59 # If there are input files (for example) that follow the options, they
60 # will remain in the "$@" positional parameters.
This parser does not handle single-letter options concatenated together (like -xvf being understood as -x -v -f). This could be added with effort, but this is left as an exercise for the reader.
For the most part, shell scripts that you write will not need to worry about single-letter option combining, because you are the only person using them. Fancy option processing is only desirable if you are releasing the program for general use, and that is almost never going to be the case in real life. Single-letter option combining also precludes the use of Tcl-style long arguments ("-foo"), which some commands like gcc(1) and star(1) use.
getopts
The only reason you would ever use getopts is to allow single-letter option combining (-xvf handled as -x -v -f). It has no other purpose. The trade-off for this is that you cannot use long arguments of any kind (GNU-style "--foo" or Tcl-style "-foo").
Never use getopt(1). Traditional versions of getopt cannot handle empty argument strings, or arguments with embedded whitespace. There is a version of getopt(1) in util-linux, but you should not use it. Why not? Because you would need to write special safety-checking code to ensure that you've actually got this nonstandard getopt, and then you would still need to write a fallback option processor for when you don't have it. So you're doing twice as much work and getting no significant benefits for it.
The POSIX shell, and others, offer getopts which is safe to use. Here is a simplistic getopts example:
1 #!/bin/sh
2
3 # Usage info
4 show_help() {
5 cat << EOF
6 Usage: ${0##*/} [-hv] [-f OUTFILE] [FILE]...
7 Do stuff with FILE and write the result to standard output. With no FILE
8 or when FILE is -, read standard input.
9
10 -h display this help and exit
11 -f OUTFILE write the result to OUTFILE instead of standard output.
12 -v verbose mode. Can be used multiple times for increased
13 verbosity.
14 EOF
15 }
16
17 # Initialize our own variables:
18 output_file=""
19 verbose=0
20
21 OPTIND=1
22 # Resetting OPTIND is necessary if getopts was used previously in the script.
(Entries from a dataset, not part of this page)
/-- What follows when a C-die is declared dead (R373), in its order. -/
def State.loseDie (s : State) (d : Nat) : State :=
  let s := (s.poisonHeld d).poisonOpen d
  let mine := s.groups.filter (fun g => coreDie g.core == d && g.life != .saved)
  let stopped := mine.flatMap (fun g => [g.block])
  let toNode := fun (r : Req) => r.unperformed && (match r.phase with
    | .at t i => tierDie t i == some d
    | .held t i _ => tierDie t i == some d
    | .suspended _ _ _ => false
    | _ => homeOf r.line == some d)
  let s := s.endReqs 9 (fun r => toNode r && !mine.any (fun g => g.id == r.gid))
  let s := s.failHelds (fun line => homeOf line == some d)
  let s := mine.foldl (fun (s : State) g => match s.group? g.id with
    | some g => s.loseGroup g
    | none => s) s
  let s : State := { s with copyReqs := s.copyReqs.filter (fun (r : CopyReq) => !stopped.contains r.block),
                            works := s.works.map (fun (w : Work) => match w.octet with
                              | some o => if o / 4 = d ∧ w.kind = .copy ∧ w.result.isNone then { w with result := some 3 } else w
                              | none => w) }
  let s := ((s.staleCopies.filter (fun c => c.die == d)).map (·.line)).foldl (fun (s : State) line => s.copyGone d line) s
  let s := (s.clearDie d).clearArrays d
  (s.setDie d { s.die d with lost := true }).setCdis d

/-- What a far module's death means for the requests on their way to it (R389): UNREACHABLE at tier 2. A store that an egress had accepted
is lost without an error. -/
def State.loseRemote (s : State) (m : Nat) : State :=
  let there := fun (r : Req) => (match r.phase with
    | .at t i => t == .remote && i == m
    | .held t i _ => t == .remote && i == m
    | .suspended _ _ _ => false
    | .replied => r.left != 0 && remoteOf (128 * r.line) == some m
    | _ => r.unperformed && remoteOf (128 * r.line) == some m)
  let port := fun (r : Req) => { r with passed := r.passed.filter (fun e => e.1 < 3) }
  let s : State := { s with reqs := (s.reqs.filter (fun (r : Req) => !(there r && r.accepted))).map (fun (r : Req) => if there r then port r else r) }
  let s := s.endReqs 9 there
  let s := s.failHelds (fun line => remoteOf (128 * line) == some m)
  match s.remote? m with
  | some x => s.setRemote { x with dead := true }
  | none => s

/-- Is a message of a pair still without its acknowledgement? -/
def State.unanswered (s : State) (c : Control) : Bool :=
  s.staleCopies.any (fun x => x.die == c.receiver && homeOf x.line == some c.sender)

/-- CONTROL_RESEND (R371): every 65,536 fc; after eight, the receiver is reported and probed. -/
def execControlResend (s : State) : Host.Outcome State Fault Refusal := whenDue (do
  let c ← s.controls.find? (fun c => c.sender == s.arg 0 && c.receiver == s.arg 1)
  if !s.unanswered c || 9 ≤ c.resends || s.fc < c.fc + 65536 then none
  else
    let n : Control := { c with fc := s.fc, resends := c.resends + 1 }
    some { s with controls := s.controls.map (fun (x : Control) => if x = c then n else x) })

/-- DOMDEAD (R370, R371, R373): a reported domain of the module has not answered its probe for 1 ms; a far domain's probe is the PORT
firmware's. -/
def execDomdead (s : State) : Host.Outcome State Fault Refusal := whenDue (
  let d := s.arg 0
  let reported := s.controls.any (fun c => c.receiver == d && c.resends == 9 && s.unanswered c && decide (c.fc + 1600000 ≤ s.fc))
  if d < 4 then
    if !reported || (s.die d).lost then none
    else
      let s := s.nextIncarnation d
      some ((s.loseDie d).machineCheck 8 d (s.incarnation d))
  else if d = 4 then
    if !reported then none
    else
      let s := s.nextIncarnation d
      let s := ((s.staleCopies.filter (fun c => c.die == 4)).map (·.line)).foldl (fun (s : State) line => s.copyGone 4 line) (s.poisonHeld 4)
      some (s.machineCheck 8 d (s.incarnation d))
  else
    match s.remote? (d - 0x100) with
    | none => none
    | some x =>
      if x.dead then none
      else
        let s := s.nextIncarnation d
        some ((s.loseRemote (d - 0x100)).machineCheckTo 1 0 8 d (s.incarnation d)))
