-- ==== Sys2Proof/Certificates/Slice0/Obligations.lean ====
section
/-! DEFINITION. The statements for the provers, each a def Obligations.<Name> : Prop, and the vocabulary they use. A value is said in
arithmetic of Lean's own integers and bit vectors, a frame in the terms of Safety. -/
namespace Sys2Proof.Claims
open Sys2Proof Sys2Proof.Machine

/-! ## Uniform values -/

/-- The 64-bit uniform types; the others are 32-bit (R104). -/
def uniWide (t : Nat) : Bool := !(t == 0 || t == 1 || t == 2)

/-- S[a] of a uniform instruction, whole. -/
def srcA (s : State) (u : Issuer) (f : SR) : DWord := u.g.rdS u.slot s.turn 1 f.sa.toNat

/-- S[b]. -/
def srcB (s : State) (u : Issuer) (f : SR) : DWord := u.g.rdS u.slot s.turn 2 f.sb.toNat

/-- S[c]. -/
def srcC (s : State) (u : Issuer) (f : SR) : DWord := u.g.rdS u.slot s.turn 3 f.sc.toNat

/-- The second source: S[b], or IMM32 extended by the type (R104). -/
def second (s : State) (u : Issuer) (f : SR) (imm : Bool) : DWord :=
  if imm then (if intSigned f.t.toNat then f.imm.signExtend 64 else f.imm.setWidth 64) else srcB s u f

/-- A 32-bit result in a 64-bit register: sign-extended for s32, zero-extended for z32 (R104). -/
def extended (t : Nat) (x : Word) : DWord := if intSigned t then x.signExtend 64 else x.setWidth 64

/-- An operation at the width of the type, on the low bits of its sources (R104). -/
def byWidth (t : Nat) (g : ∀ w, BitVec w → BitVec w → BitVec w) (a b : DWord) : DWord :=
  if uniWide t then g 64 a b else extended t (g 32 (a.setWidth 32) (b.setWidth 32))

/-- The instruction completes: under its guard one S register takes a value, else none does, and nothing else changes (R101). -/
def uniform (i : Instr) (f : SR) (v : State → Issuer → DWord) : Prop :=
  ∀ s u, s.issuer? = some u → ∃ t, exec i s = .next t ∧
    Wrote s t u (if u.g.uniformGuard s.turn f.toCommon then cellVal (.s (sName u.slot f.sd.toNat)) (v s u) else noVal)

/-- Both forms of a uniform instruction, for every legal type: register and immediate. -/
def uniform2 (reg imm : SR → Instr) (types : List Nat) (g : Nat → ∀ w, BitVec w → BitVec w → BitVec w) : Prop :=
  ∀ (f : SR) (b : Bool), types.contains f.t.toNat → uniform ((if b then imm else reg) f) f (fun s u =>
    byWidth f.t.toNat (g f.t.toNat) (srcA s u f) (second s u f b))

/-- Both forms of a uniform shift: the amount is the whole of S[b], or IMM32 zero-extended (R105). -/
def uniformShift (reg imm : SR → Instr) (g : ∀ w, BitVec w → Nat → BitVec w) : Prop :=
  ∀ (f : SR) (b : Bool), uniform ((if b then imm else reg) f) f (fun s u =>
    byWidth f.t.toNat (fun w x _ => g w x (if b then f.imm.toNat else (srcB s u f).toNat)) (srcA s u f) 0)

/-- The integer types of the uniform set: s32, z32, s64, z64. -/
def uniTypes : List Nat := [1, 2, 3, 4]

/-- A comparison of two values by the type's signedness (R114). -/
def compare (sg : Bool) {w : Nat} (code : Nat) (x y : BitVec w) : Bool :=
  match code with
  | 0 => x == y
  | 1 => x != y
  | 2 => if sg then x.slt y else x.ult y
  | 3 => if sg then x.sle y else x.ule y
  | 4 => if sg then y.slt x else y.ult x
  | _ => if sg then y.sle x else y.ule x

/-- A bit field of `len` bits at `pos` cut to the width (R116): position and length are the low two bytes of B. -/
def fieldLen (w : Nat) (b : Nat) : Nat := if w ≤ b % 256 then 0 else min (b / 256 % 256) (w - b % 256)

/-- Extract (R116). -/
def extractField (sg : Bool) {w : Nat} (x : BitVec w) (b : Nat) : BitVec w :=
  let y := x.extractLsb' (b % 256) (fieldLen w b)
  if sg then y.signExtend w else y.setWidth w

/-- Insert the low bits of `x` into `z` (R116). -/
def insertField {w : Nat} (x z : BitVec w) (b : Nat) : BitVec w :=
  let m := (BitVec.allOnes (fieldLen w b)).setWidth w <<< (b % 256)
  (z &&& ~~~m) ||| ((x <<< (b % 256)) &&& m)

/-- The group with its issuing slot parked in an instruction (R232). -/
def parked (s : State) (u : Issuer) (i : Instr) (ops : List Nat) (c : Cond) : Group :=
  let w : Wait := { instr := i, ops := ops, cond := c, done := false, turn := s.turn, fc := s.fc }
  u.g.setSlot u.name { u.slot with wait := some w }

end Sys2Proof.Claims

open Sys2Proof Sys2Proof.Machine Sys2Proof.Claims

/-- SADD, SSUB, SMUL, SMULH, SDIV, SREM, register and immediate forms, for every legal type: the S destination takes a + b, a − b, the low N bits
of a × b, the high 64 bits of the exact product, the truncated quotient and remainder by the type's signedness, all ones and the dividend for a zero
divisor (R65, R103, R104), under the guard (R101); nothing else changes. -/
def Obligations.UniformArithmetic : Prop :=
  (uniform2 .sadd .saddImm uniTypes (fun _ _ a b => a + b) ∧
   uniform2 .ssub .ssubImm uniTypes (fun _ _ a b => a - b) ∧
   uniform2 .smul .smulImm uniTypes (fun _ _ a b => a * b) ∧
   uniform2 .smulh .smulhImm [3, 4] (fun t w a b =>
     if intSigned t then ((a.signExtend (2 * w) * b.signExtend (2 * w)) >>> w).setWidth w
     else ((a.setWidth (2 * w) * b.setWidth (2 * w)) >>> w).setWidth w)) ∧
  (uniform2 .sdiv .sdivImm uniTypes (fun t w a b =>
     if b = 0 then BitVec.allOnes w else if intSigned t then a.sdiv b else a.udiv b) ∧
   uniform2 .srem .sremImm uniTypes (fun t _ a b =>
     if b = 0 then a else if intSigned t then a.srem b else a.umod b))

/-- SAND, SOR, SXOR, and the shifts SSHL, SSHR, SSRA, whose amount is not cut (R105); SMIN and SMAX by the type's signedness. -/
def Obligations.UniformLogicShiftsAndExtremes : Prop :=
  uniform2 .sand .sandImm uniTypes (fun _ _ a b => a &&& b) ∧
  uniform2 .sor .sorImm uniTypes (fun _ _ a b => a ||| b) ∧
  uniform2 .sxor .sxorImm uniTypes (fun _ _ a b => a ^^^ b) ∧
  uniformShift .sshl .sshlImm (fun _ a n => a <<< min n 64) ∧
  uniformShift .sshr .sshrImm (fun _ a n => a >>> min n 64) ∧
  uniformShift .ssra .ssraImm (fun _ a n => a.sshiftRight (min n 64)) ∧
  uniform2 .smin .sminImm uniTypes (fun t _ a b => if (if intSigned t then a.slt b else a.ult b) then a else b) ∧
  uniform2 .smax .smaxImm uniTypes (fun t _ a b => if (if intSigned t then a.slt b else a.ult b) then b else a)

/-- SCMP writes the comparison of R114 to Q[qd] and no S register; SSEL, SMOV, SMOVI copy whole registers or the extended
immediate; SBFX, SBFI take the field of R116; SPOPC and SCLZ count at the type's width (R103, R104). -/
def Obligations.UniformCompareMoveAndFields : Prop :=
  (∀ (f : SR) (b : Bool) s u, s.issuer? = some u → f.qd.toNat < 4 → ∃ t, exec ((if b then Instr.scmpImm else Instr.scmp) f) s = .next t ∧
    Wrote s t u (if u.g.uniformGuard s.turn f.toCommon then cellVal (.q f.qd.toNat)
      (if (if uniWide f.t.toNat then compare (intSigned f.t.toNat) f.sc.toNat (srcA s u f) (second s u f b)
        else compare (intSigned f.t.toNat) f.sc.toNat ((srcA s u f).setWidth 32) ((second s u f b).setWidth 32)) then 1 else 0) else noVal)) ∧
  (∀ (f : SR) (b : Bool), f.t.toNat = 3 → uniform ((if b then Instr.sselImm else Instr.ssel) f) f (fun s u =>
    if u.g.rdQ s.turn 4 f.sc.toNat then srcA s u f else second s u f b)) ∧
  (∀ f, uniform (.smov f) f (fun s u => srcA s u f)) ∧
  (∀ f : SR, f.t.toNat = 3 ∨ f.t.toNat = 4 → uniform (.smovi f) f (fun _ _ =>
    if f.t.toNat = 3 then f.imm.signExtend 64 else f.imm.setWidth 64)) ∧
  (∀ f : SR, uniform (.sbfx f) f (fun s u => byWidth f.t.toNat (fun _ x _ =>
    extractField (intSigned f.t.toNat) x (srcB s u f).toNat) (srcA s u f) 0)) ∧
  (∀ f : SR, uniform (.sbfi f) f (fun s u => insertField (srcA s u f) (srcC s u f) (srcB s u f).toNat)) ∧
  (∀ f : SR, f.t.toNat = 0 ∨ f.t.toNat = 20 → uniform (.spopc f) f (fun s u =>
    BitVec.ofNat 64 ((List.range (if f.t.toNat = 20 then 64 else 32)).countP (fun j => (srcA s u f).getLsbD j)))) ∧
  (∀ f : SR, f.t.toNat = 0 ∨ f.t.toNat = 20 → uniform (.sclz f) f (fun s u =>
    if f.t.toNat = 20 then (srcA s u f).clz else ((srcA s u f).setWidth 32).clz.setWidth 64))
namespace Sys2Proof.Claims

/-! ## Values of lanes -/

/-- The lanes an instruction works in: active, and its guard holds (R101). -/
def partOf (s : State) (u : Issuer) (f : Common) : Mask := u.g.participating u.slot s.turn f

/-- The instruction completes: each participating lane of D takes a value `n` registers wide, and nothing else changes. -/
def lanes (i : Instr) (f : VR) (n : Nat) (v : State → Issuer → Nat → Nat) : Prop :=
  ∀ s u, s.issuer? = some u → ∃ t, exec i s = .next t ∧ Wrote s t u (laneVal (partOf s u f.toCommon) f.d.toNat n (v s u))

/-- The same in the form with an immediate. -/
def lanesImm (i : Instr) (f : VI) (n : Nat) (v : State → Issuer → Nat → Nat) : Prop :=
  ∀ s u, s.issuer? = some u → ∃ t, exec i s = .next t ∧ Wrote s t u (laneVal (partOf s u f.toCommon) f.d.toNat n (v s u))

/-- A bit vector's value by signedness. -/
def valueOf (sg : Bool) {w : Nat} (x : BitVec w) : Int := if sg then x.toInt else (x.toNat : Int)
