theorem State.settleHelds_canonical (s : State) (h0 : s.Canonical) :
    (State.settleHelds s).Canonical := by
  unfold State.settleHelds
  repeat' first
    | with_reducible assumption | intro _ | (simp only [canonical_mk]; refine canonical_fold ?_)
    | with_reducible apply State.fire_canonical | with_reducible apply canonical_foldl

theorem State.withdraw_canonical (s : State) (a1 : Nat) (a2 : Nat) (a3 : Nat) (a4 : Nat) (a5 : Nat) (a6 : Bool) (h0 : s.Canonical) :
    (State.withdraw s a1 a2 a3 a4 a5 a6).Canonical := by
  unfold State.withdraw
  repeat' first
    | with_reducible assumption | (simp only [canonical_mk]; refine canonical_fold ?_)

theorem State.finishLeave_canonical (s : State) (a1 : MGroup) (h0 : s.Canonical) :
    (State.finishLeave s a1).Canonical := by
  unfold State.finishLeave
  repeat' first
    | with_reducible assumption | (simp only [canonical_mk]; refine canonical_fold ?_) | with_reducible apply State.setMGroup_canonical

theorem State.mcLeave_canonical (s : State) (a1 : Group) (a2 : Nat) (h0 : s.Canonical) :
    (State.mcLeave s a1 a2).Canonical := by
  unfold State.mcLeave
  repeat' first
    | with_reducible assumption | (simp only [canonical_mk]; refine canonical_fold ?_) | with_reducible apply State.settleHelds_canonical
    | with_reducible apply State.withdraw_canonical | with_reducible apply State.setMGroup_canonical
    | with_reducible apply State.finishLeave_canonical | split

theorem State.mcLeaveAll_canonical (s : State) (a1 : Group) (h0 : s.Canonical) :
    (State.mcLeaveAll s a1).Canonical := by
  unfold State.mcLeaveAll
  repeat' first
    | with_reducible assumption | intro _ | with_reducible apply State.mcLeave_canonical | with_reducible apply canonical_foldl

theorem State.setCopyReq_canonical (s : State) (a1 : CopyReq) (h0 : s.Canonical) :
    (State.setCopyReq s a1).Canonical := by
  unfold State.setCopyReq
  repeat' first
    | with_reducible assumption | (simp only [canonical_mk]; refine canonical_fold ?_)

theorem State.engineRead_canonical (s : State) (a1 : Nat) (a2 : Nat) (a3 : Nat) (a4 : DWord) (a5 : Nat) (a6 : Nat) (h0 : s.Canonical) :
    (State.engineRead s a1 a2 a3 a4 a5 a6).1.Canonical := by
  unfold State.engineRead
  repeat' first
    | with_reducible assumption | (simp only [canonical_mk]; refine canonical_fold ?_) | with_reducible apply State.resolve_canonical
    | with_reducible apply State.readClosing_canonical | with_reducible refine canonical_of_pair (by assumption) ?_ | split

theorem State.readRecords_canonical (s : State) (a1 : Nat) (a2 : Nat) (a3 : Nat) (a4 : List Slice) (h0 : s.Canonical) :
    (State.readRecords s a1 a2 a3 a4).1.Canonical := by
  fun_induction State.readRecords s a1 a2 a3 a4 <;>
  repeat' first
    | with_reducible assumption | (simp only [canonical_mk]; refine canonical_fold ?_) | with_reducible apply State.engineRead_canonical
    | with_reducible refine canonical_of_pair (by assumption) ?_ | with_reducible apply canonical_itePair
    | with_reducible apply_assumption -exfalso -symm | split
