theorem execCopyRequestDone_canonical (s : State) (h0 : s.Canonical) :
    outCanonical (execCopyRequestDone s) := by
  unfold execCopyRequestDone
  repeat' first
    | with_reducible assumption | intro _ | with_reducible apply whenDue_canonical | with_reducible apply State.prepareAll_canonical
    | with_reducible apply State.copyElems_canonical | with_reducible apply State.setCopyReq_canonical
    | with_reducible apply State.pruneCopies_canonical | with_reducible apply State.suspendCopy_canonical
    | with_reducible apply State.stopCopy_canonical | with_reducible apply optCanonical_none | with_reducible apply optCanonical_some
    | with_reducible refine canonical_of_pair (by assumption) ?_ | with_reducible apply canonical_ite
    | with_reducible apply canonical_itePair | with_reducible apply optCanonical_ite | with_reducible apply optCanonical_bind | split
    | dsimp +zetaDelta only

theorem State.barrierDone_canonical (s : State) (a1 : Issuer) (h0 : s.Canonical) :
    (State.barrierDone s a1).Canonical := by
  unfold State.barrierDone
  repeat' first
    | with_reducible assumption | with_reducible apply State.advance_canonical | with_reducible apply State.acquireAt_canonical

theorem State.arriveAt_canonical (s : State) (a1 : Issuer) (a2 : Barrier) (h0 : s.Canonical) :
    (State.arriveAt s a1 a2).1.Canonical := by
  unfold State.arriveAt
  repeat' first
    | with_reducible assumption | (simp only [canonical_mk]; refine canonical_fold ?_) | with_reducible apply State.foldCount_canonical
    | with_reducible apply State.settleBarriers_canonical | with_reducible apply State.setBarrier_canonical
    | with_reducible apply State.setGroup_canonical

theorem State.barStep_canonical (s : State) (a1 : Issuer) (a2 : Instr) (a3 : Nat) (a4 : Bool) (a5 : Bool) (h0 : s.Canonical) :
    (State.barStep s a1 a2 a3 a4 a5).Canonical := by
  unfold State.barStep
  repeat' first
    | with_reducible assumption | (simp only [canonical_mk]; refine canonical_fold ?_) | with_reducible apply State.park_canonical
    | with_reducible apply State.barrierDone_canonical | with_reducible apply State.arriveAt_canonical
    | with_reducible apply State.advance_canonical | with_reducible apply canonical_ite

theorem State.bar_canonical (s : State) (a1 : EF) (a2 : Instr) (a3 : Bool) (a4 : Bool) (h0 : s.Canonical) :
    outCanonical (State.bar s a1 a2 a3 a4) := by
  unfold State.bar
  repeat' first
    | with_reducible assumption | intro _ | (simp only [canonical_mk]; refine canonical_fold ?_)
    | with_reducible apply State.issue_canonical | with_reducible apply State.raise_canonical
    | with_reducible apply State.barrierDone_canonical | with_reducible apply State.barStep_canonical | with_reducible apply canonical_ite
    | split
23 # It is a good idea to make OPTIND local if you process options in a function.
24
25 while getopts hvf: opt; do
26 case $opt in
27 h)
28 show_help
29 exit 0
30 ;;
31 v) verbose=$((verbose+1))
32 ;;
33 f) output_file=$OPTARG
34 ;;
35 *)
36 show_help >&2
37 exit 1
38 ;;
39 esac
40 done
41 shift "$((OPTIND-1))" # Discard the options and sentinel --
42
43 # Everything that's left in "$@" is a non-option. In our case, a FILE to process.
44 printf 'verbose=<%d>\noutput_file=<%s>\nLeftovers:\n' "$verbose" "$output_file"
45 printf '<%s>\n' "$@"
46
47 # End of file
There is a getopts tutorial which explains what all of the syntax and variables mean. In bash, there is also help getopts.
The advantages of getopts over a manual loop:
It can handle things like -xvf filename in the expected Unix way, automatically.
- It makes sure options are parsed like any standard command (lowest common denominator), avoiding surprises.
- With some implementations, the error messages will be localised in the language of the user.
The disadvantages of getopts:
(Except for ksh93) it can only handle short options (-h, not --help).
- It cannot handle options with optional arguments à la GNU.
Options are coded in at least 2, probably 3 places -- in the call to getopts, in the case statement that processes them, and in the help/usage message that documents them.
For other, more complicated ways of option parsing, see ComplexOptionParsing.